Reputation: 171
I have a stored procedure which returns back a table value.
Here is my stored procedure:
PROCEDURE [GetPermitPendingApproval]
@permitYear int = NULL,
AS
BEGIN
SELECT [p].[ID]
,[p].[PermitNumber]
,[p].[PermitTypeID]
,[p].[ApplicationDate]
,[u].[FirstName]
,[u].[MI]
,[u].[LastName]
,[u].[Suffix]
,[u].[ProfessionalTitle]
,[u].[WorksFor]
FROM [SciCollUser] u
INNER JOIN UserPermit up ON up.[UserID] = u.[ID]
INNER JOIN Permit p ON p.[ID] = [up].[PermitID]
WHERE (@permitYear IS NULL OR p.PermitYear = @permitYear)
ORDER BY [p].[ApplicationDate] ASC;
END
I am not sure whether we have such a way to use PetaPoco to execute a stored procedure and get a returned data as a table? Please help!

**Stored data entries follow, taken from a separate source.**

-- ==== Sys2Proof/Safety.lean ====
section
/-! DEFINITION. What a good state is: the invariants of 10_state.md R43 and what the rules say of the pulse registers
between two cycles. -/

namespace Sys2Proof.Machine

/-- The invariants 1 to 5 of 10_state.md R43. Item 6 is about two states and is stated of `step`. -/
structure State.Inv (s : State) : Prop where
  /-- Item 1. -/
  idle_empty : s.idle = true → s.len = 0#4
  /-- Item 2. -/
  stopped_idle : s.run = false → s.idle = true
  /-- Item 3. -/
  len_le : s.len ≤ 13#4
  /-- Item 4. -/
  tag_agrees : s.tagAscii = dec10 s.tagBin
  /-- Item 5. -/
  tagv_stopped : s.tagv = true → s.run = false

/-- What the pulse registers can show in any cycle: at most one bit of `diag`, never bit 1 (60_exceptions.md R167, R173);
`done` only right after an Emit, `reconnect_req` only in Idle of a running invocation (44_reconnect.md R152). -/
structure State.PulseInv (s : State) : Prop where
  /-- At most one cause is reported, and not cause 1. -/
  one_cause : s.diag = 0#6 ∨ ∃ k : Cause, k ≠ .transportTimeout ∧ s.diag = k.diagBit
  /-- `done` is shown only with a valid tag and no invocation. -/
  done_tag : s.done = true → s.tagv = true ∧ s.run = false
  /-- `reconnect_req` is shown only in Idle while an invocation runs. -/
  reconnect_idle : s.reconnectReq = true → s.run = true ∧ s.idle = true

/-- The time since the last byte of a frame in progress fits in sixteen bits (43_watchdog.md R146). -/
def State.ElapsedBounded (s : State) : Prop :=
  s.run = true → s.idle = false → s.elapsed.toNat ≤ 65535

/-- Two states that agree on all but the logging flag, the report it governs, and what the host has read
(10_state.md R37). -/
def State.SameButLog (s t : State) : Prop :=
  t = { s with logEn := t.logEn, diag := t.diag, lastRead := t.lastRead }

/-- Two states that agree on all but the slots at or above `len`: by 10_state.md R23 the same state. -/
def State.SameFrame (s t : State) : Prop :=
  t = { s with buf := t.buf } ∧ ∀ i : Fin 12, i.val < s.len.toNat → t.buf[i] = s.buf[i]

end Sys2Proof.Machine
end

As normally I can execute a stored procedure with the follow script but it is not the way I want.
db.Execute("EXEC GetPermitPendingApproval @permitYear=2013");
Upvotes: 16
Views: 17760
Reputation: 2713
As of v6.0.344-beta, PetaPoco now supports stored procs natively, so you can do:
var result = db.FetchProc<MyClass>("GetPermitPendingApproval", new { permitYear = 2013 });
Upvotes: 6
Reputation: 39413
You get List<T>
where T is a POCO type with the properties you want to map or a Dynamic
So the actual syntax is:
var result = db.Fetch<dynamic>(";EXEC GetPermitPendingApproval @0", 2013);
or
var result = db.Fetch<dynamic>(";EXEC GetPermitPendingApproval @permitYear",
new {permitYear = 2013});
Upvotes: 9
Reputation: 315
Answer is probably late, but I hope, that it will be useful for future generations. You should turn EnableAutoSelect option to false on PetaPoco database object db.EnableAutoSelect = false;
Otherwise it will keep adding SELECT NULL FROM [Object]
to you sql statement.
It's good, that it's possible to debug PetaPoco sources.I've found this option only because of debugging!
Upvotes: 18
Reputation: 739
You need to put a semicolon before EXEC.